The general said it’s a situation similar to the U.S. where “there’s some small number reportedly that have radicalized for one reason or another here in the United States.”

But much larger numbers of extremist recruits go from Western Europe into the fight in Syria, where they develop fighting skills, Kelly said.

Tracking Recruits

Smaller countries, he noted, have a harder time tracking the numbers of people and their movements, because they lack a functioning legal justice system, an FBI, and “layers and layers of ‘clean’ policemen and women.”

“That’s kind of the first issue,” Kelly said. The second issue in tracking recruits, he said, is that some people in Southcom’s area of operations, just as in the United States and in Western Europe, are recruited or radicalized from the internet.

“But there are a couple of pretty radical mosques in the region,” Kelly said, “[in] some of the places I’ve just mentioned.”
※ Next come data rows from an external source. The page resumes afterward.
/-- R308: the fabric, permit, interleave and connection tables as installed. -/
def tableContent (s : State) : List Nat :=
  (List.range Config.numDies).flatMap (fun d =>
    regRaw s (fpermAddr d) :: (List.range 8).map (fun i => regRaw s (0x2200100 + d * 0x1000 + 8 * i))) ++ s.tables.map

/-- R315 steps 2 to 6: what a bring-up leaves: AVAILMAP filled, trunk ports tested, the package's identity kept or assigned, the tables
and the images that are loaded measured. -/
def bringUp (pkgid : BitVec 10) (avail : List W64) (usable : List (Nat × Nat)) (s : State) : State :=
  let s := fillAvail avail (setReg 0 (0x1004804B + pkgid.toNat * 2 ^ 32) s)
  let s := (usable.filter (fun p => p.1 < Config.numQuads && p.2 < 256)).foldl (fun s p => trunkAfterTest p.1 p.2 s) s
  extend 4 [2, roleVersion s 2] (extend 3 [1, roleVersion s 1] (extend 5 (tableContent s) s))

/-- R315: a cold reset: the machine as it is after reset, the boot ROM and Damdiso measured, brought up. -/
def execColdReset (s : State) : Out :=
  match s.happening with
  | .coldReset pkgid avail usable => .next (bringUp pkgid avail usable (extend 2 [0, roleVersion State.reset 0] (extend 1 [] State.reset)))
  | _ => .next s

/-- R89, R168, R315: a core after a warm reset: its clock and its counters run on. -/
def Core.warm (d : Core) : Core :=
  { Core.reset with
    time := d.time, cycle := d.cycle, cestall := d.cestall, merr := d.merr, mgrp := d.mgrp, windowDet := d.windowDet
    countCycle := d.countCycle, countThen := d.countThen }

/-- The happenings that recur every 4,096 ticks, from the next multiple after a time (R52, R276, R299). -/
def periodicFrom (t : Nat) : List (Nat × Happening) :=
  periodicAt ((t / (4096 * Config.unitsPerTick) + 1) * (4096 * Config.unitsPerTick))

/-- R315: the machine after a warm reset: every context, register and piece of work is gone, every interface CONFIG_UNLOCKED and its
keys erased; the time, the bytes of memory, the sequence counter, what is known of faults (R275), the sensor history and the images that run are kept. -/
def warmState (s : State) : State :=
  { State.reset with
    time := s.time
    free := s.free
    nextId := s.nextId
    seq := s.seq
    agenda := periodicFrom s.time
    lcn := s.lcn
    core := s.core.warm
    others := s.others.map (fun e => (e.1, e.2.warm))
    mem := s.mem
    unitKey := s.unitKey
    keys := s.keys.map (fun k => (k.1, ⟨false, none, k.2.gen + 1, 0⟩))
    history := s.history
    tables := { s.tables with old := none, waiting := [], moving := [], departed := none, toFree := [] }
    glass := s.glass
    health := { s.health with testing := [] }
    measurements := s.measurements
    handover := { Handover.reset with running := s.handover.running } }

/-- R307, R370: interfaces that have been in RUN are scrubbed; what has been reported before is written first. -/
def scrubRun (s : State) : State := (s.interfaces.filter (fun e => e.2.ran)).foldl (fun s e => scrub e.1 s) (numberReports s)

/-- R315: a warm reset keeps PKGID; what has been reported before it is numbered first (R370). -/
def warmReset (avail : List W64) (usable : List (Nat × Nat)) (s : State) : State :=
  bringUp (BitVec.ofNat 10 (pkgId s)) avail usable (warmState (numberReports s))

/-- R315, R374, R388 -/
def execWarmReset (s : State) : Out :=
  match s.happening with
  | .warmReset avail usable => .next (warmReset avail usable (scrubRun s))
  | .trunkDegraded port u => onQuad port s (fun s =>
      if 256 ≤ u then s
      else if u < 5 && regionDrains s then inTicks 1 (.trunkDegraded port u) s
      else trunkAfterTest port u s)
  | _ => .next s

/-- R395: the old instance has failed after a fallback: roles 1 and 2 are reloaded, restart from the
journal and are watched again, role 0 is reset warm, with every
interface that was in RUN in ERROR. -/
def oldInstanceMiss (s : State) : State :=
  let role := s.handover.role
  let s := record { area := 4, event := 0x0403, tval := role } s
  if role == 0 then
    let avail := (List.range 18).map (fun w => BitVec.ofNat 64 (regRaw s (0x100 + 8 * w)))
    let run := (s.interfaces.filter (fun e => e.2.st == .run)).map (fun e => (e.1, ({ e.2 with st := .error } : Interface)))
    let s := scrubRun { s with interfaces := s.interfaces.filter (fun e => e.2.st != .run) }
    { warmReset avail (s.trunks.map (fun p => (p.1, p.2.usable))) s with interfaces := run }
  else
    let s := modHandover (fun h => { h with instant := tickNow s, beat := false, taken := h.journal, stopped := false }) s
    nextInterval 1 (extend 6 [role, roleVersion s role, s.handover.instant] s)

/-- R395 -/
def execOldInstanceHeartbeatMiss (s : State) : Out :=
  match s.happening with
  | .oldInstanceHeartbeatMiss => .next (if s.handover.st == 5 && s.handover.watchOld then oldInstanceMiss s else s)
  | _ => .next s

/-! ### Rings and plain registers (R7, R369) -/

/-- R369: a write to ERRBASE also sets HEAD, TAIL and LOST to 0. -/
def execErrbaseWrite (s : State) : Out :=
  match s.happening with
  | .errbaseWrite r v =>
    if r < 65 then .next (setReg (errBaseAddr r + 8) 0 (plainRegWrite (errBaseAddr r) v.toNat s)) else .fault .noSuchUnit
  | _ => .next s

/-- R7, R8 -/
def execRegisterWrite (s : State) : Out :=
  match s.happening with
  | .registerWrite a v => .next (regWrite a v.toNat s)
  | _ => .next s

/-! ### The freeze and the journal (R311) -/

/-- R311: what waits while the old instance is frozen: register traffic to the Lodge for role 0, and for role 2 the lanterns
launched in that span. -/
def heldBack (s : State) (i : Happening) : Bool :=
  s.handover.frozen && (match s.handover.role, i with
    | 0, .boostLeaseRequest _ | 0, .rackBudgetMessage _ => true
    | 0, .registerWrite a _ => roleOf a == some 0
    | 2, .lanternLaunch _ _ => true
    | 2, .lanternHop id => s.lanterns.any (fun l => l.id == id && decide (s.handover.instant ≤ l.launched))
    | _, _ => false)

/-- R311: the role that a happening is an input to. -/
def inputRole : Happening → Option Nat
  | .pwrctlWrite _ _ | .boostLeaseRequest _ | .rackBudgetMessage _ | .tdispRequest _ _ | .spdmRequest _ | .keySlotInstall _ _ _
  | .errbaseWrite _ _ => some 0
  | .barcfgWrite a _ => roleOf a
  | .taskAcceptance _ _ _ | .kactAddBudget _ _ _ | .kactKill _ _ | .kactRerun _ _ => some 1
  | .fpermWrite _ _ | .conntabWrite _ _ _ => some 2
  | _ => none

/-- R311: an input to the role being replaced, from the freeze to the end of probation, is journalled. A fallback gives the journal's inputs to
the old instance (R312). They have acted on the hardware state, which it reads, so the replay leaves that state as it is. -/
def journalled (i : Happening) (s : State) : State := journal (inputRole i) i s

end Sys2Proof.Machine
end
“But 100 [recruits] certainly doesn’t seem like a lot,” he said, “and it’s not. But the little countries that they come from -- with a total inability to really deal with it -- that’s kind of what their concern is, so we watch them.”

Providing Tracking Assistance

A reporter asked whether the U.S. is assisting those countries in the tracking effort.

“Well, they don’t have nearly the ability, these countries I’m talking about, and in general, the countries in the Western hemisphere, they don’t have nearly the ability to track people like we do,” he said.

Again, Kelly said, those smaller countries lack capabilities such as the FBI, homeland security databases and similar capabilities.

“When you’re in [that] part of the world,” he said, “you travel pretty freely between countries. There are legal ways to do it, but … simply, people walk across borders.”

Kelly said the transnational criminal network “that comes up through the isthmus [of Panama] and Mexico, that carries anything and everything on it” contributes to people’s ability to cross borders.

“Not to take anything away from the Department of Homeland Security men and women, FBI, and all,” he said. “They just do a magnificent job.”

The amount of movement and the sophistication of the network, Kelly said, “overwhelms our ability to stop everything.”

Sharing Information

One method of dealing with this issue, Kelly said, is sharing information or intelligence with certain countries.

“We share a great deal of either intelligence or information,” he said. “We’ve worked out some ways, as an example, to share information with some of these countries that then interdict drug movements.”

Kelly said it’s “not technically intel,” but information that is shared with other countries through U.S. intelligence and law enforcement agencies such as the FBI and the Drug Enforcement Agency.

“There,” he said, “they have networks of people that they work with in, say, Colombia, Bogota, Cartagena -- very cooperative police institutions that work with our DEA and our FBI, and other countries like that.”